About this task> Say how many lines in the following data hold the word "Outcome". Write nothing but that number.

Data shown>
-- ==== Sys2Proof/Tests/Slice0.lean ====
section
/-! SUPPORT. Small tests of the model and the witnesses of its statements' hypotheses. Expected
results are the spec's own: spec/95_test_vectors.md and the examples of the rules cited; none is
the model's answer pasted back. -/

namespace Sys2Proof.Tests

open Sys2Proof.Machine

set_option Elab.async false

/-! ## Small states -/

/-- The pixel after a command, where the command goes on. -/
def pixelAfter (i : Instr) (s : State) (idx : Nat) : Option Pixel :=
  (next? (exec i s)).map fun t => t.memRead idx

/-- The fault a command stops with. -/
def faultOf (o : Host.Outcome State Fault Refusal) : Option Fault :=
  match o with
  | .next _ => none
  | .fault f => some f
  | .refused _ => none

/-- The refusal a step stops with. -/
def refusalOf (o : Host.Outcome State Fault Refusal) : Option Refusal :=
  match o with
  | .next _ => none
  | .fault _ => none
  | .refused r => some r

/-- The 4 x 3 block after reset with one pixel set. -/
def withPixel (idx : Nat) (p : Pixel) : State := State.reset.memWrite idx p

/-- The 4 x 3 block after reset with this input offered next. -/
def withInput (i : Input) : State := { State.reset with inputs := [i] }

/-- Grey levels the examples of the spec use. -/
def quarter : F32 := 0x3E800000#32
def half : F32 := 0x3F000000#32
def threeQuarters : F32 := 0x3F400000#32
def one : F32 := 0x3F800000#32

def white : Pixel := ⟨one, one, one, one⟩
def nine : Pixel := ⟨0x41100000#32, 0x41100000#32, 0x41100000#32, 0x41100000#32⟩

/-- The colour `(0.25, 0.5, 0.75, 1)` of part 2.3. -/
def ramp : Pixel := ⟨quarter, half, threeQuarters, one⟩

/-- `(0.1, 0.2, 0.3, 0.4)` of the Clip vectors. -/
def clipDest : Pixel := ⟨0x3DCCCCCD#32, 0x3E4CCCCD#32, 0x3E99999A#32, 0x3ECCCCCD#32⟩

/-- A pixel of four NaNs. -/
def nans : Pixel := ⟨0x7FC00000#32, 0x7FC00000#32, 0xFFC00001#32, 0x7F800001#32⟩

/-! ## Well-formedness (R46): one ill-formed term for each check -/

theorem test_wf_extremes : (Instr.wpxNoneC 2147483647 (-2147483648) ramp).wf = true ∧
    (Instr.get (-2147483648) 2147483647 ramp).wf = true := by decide

theorem test_wf_refuses_x_above : (Instr.wpxNoneC 2147483648 0 ramp).wf = false ∧
    (Instr.wpxAddU 2147483648 0 ramp).wf = false := by decide

theorem test_wf_refuses_x_below : (Instr.wpxAddC (-2147483649) 0 ramp).wf = false ∧
    (Instr.wpxAlphaU (-2147483649) 0 ramp).wf = false := by decide

theorem test_wf_refuses_y_above : (Instr.wpxAlphaC 0 2147483648 ramp).wf = false ∧
    (Instr.wpxClipU 0 2147483648 ramp).wf = false := by decide

theorem test_wf_refuses_y_below : (Instr.wpxClipC 0 (-2147483649) ramp).wf = false ∧
    (Instr.wpxNoneU 0 (-2147483649) ramp).wf = false ∧
    (Instr.get 0 (-2147483649) ramp).wf = false := by decide

theorem test_wf_no_coordinates : (Instr.fill nans).wf = true ∧
    (Instr.setopa 0xFFFFFFFF#32).wf = true := by decide

/-! ## Decoding and encoding (part 2.3): a word written out for every constructor -/

theorem test_word_wpxNoneC :
    decode 0x3F8000003F4000003F0000003E80000000000000FFFFFFFD0000000200000000#256 =
        .ok (.wpxNoneC 2 (-3) ramp) ∧
      encode (.wpxNoneC 2 (-3) ramp) =
        0x3F8000003F4000003F0000003E80000000000000FFFFFFFD0000000200000000#256 := by decide

theorem test_word_wpxAddC :
    decode 0x3F8000003F4000003F0000003E80000000000000FFFFFFFD0000000200000001#256 =
        .ok (.wpxAddC 2 (-3) ramp) ∧
      encode (.wpxAddC 2 (-3) ramp) =
        0x3F8000003F4000003F0000003E80000000000000FFFFFFFD0000000200000001#256 := by decide

theorem test_word_wpxAlphaC :
    decode 0x3F8000003F4000003F0000003E80000000000000FFFFFFFD0000000200000002#256 =
        .ok (.wpxAlphaC 2 (-3) ramp) ∧
      encode (.wpxAlphaC 2 (-3) ramp) =
        0x3F8000003F4000003F0000003E80000000000000FFFFFFFD0000000200000002#256 := by decide
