-- ==== Sys2Proof/WellFormed.lean ====
section
/-! DEFINITION. Well-formed instructions: those whose mnemonic and operands are tokens (spec R18, R302), and whose
mnemonic, where it is carried, is a lowercased one (R303) with no row of its own (R502). -/

namespace Sys2Proof

/-- A code point a token may hold (spec R302): no whitespace, no comma. -/
def isTokenChar (c : CodePoint) : Bool := !isWs c && c != cp ','

/-- A token (spec R18, R302): not empty, no whitespace, no comma. -/
def isToken (t : Text) : Bool := !t.isEmpty && t.all isTokenChar

/-- The twelve mnemonics that have a row of their own (spec R330). -/
def namedOps : List Text :=
  [chars ['l', 'i'], chars ['l', 'a'], chars ['a', 'd', 'd'], chars ['a', 'd', 'd', 'i'], chars ['j'],
   chars ['b', 'e', 'q'], chars ['s', 'w'], chars ['s', 'b'], chars ['j', 'a', 'l'], chars ['s', 'u', 'b'],
   chars ['a', 'n', 'd'], chars ['o', 'r']]

/-- A mnemonic of the row `*` (spec R502): a token, lowercased, and none of the twelve. -/
def isOtherOp (op : Text) : Bool := isToken op && asciiLower op == op && !namedOps.contains op

/-- The instructions that some line stands for. -/
def Instr.wf : Instr → Bool
  | .li ops => ops.all isToken
  | .la ops => ops.all isToken
  | .add ops => ops.all isToken
  | .addi ops => ops.all isToken
  | .j ops => ops.all isToken
  | .beq ops => ops.all isToken
  | .sw ops => ops.all isToken
  | .sb ops => ops.all isToken
  | .jal ops => ops.all isToken
  | .sub ops => ops.all isToken
  | .and ops => ops.all isToken
  | .or ops => ops.all isToken
  | .other op ops => isOtherOp op && ops.all isToken

end Sys2Proof
end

Response for this exercise> 2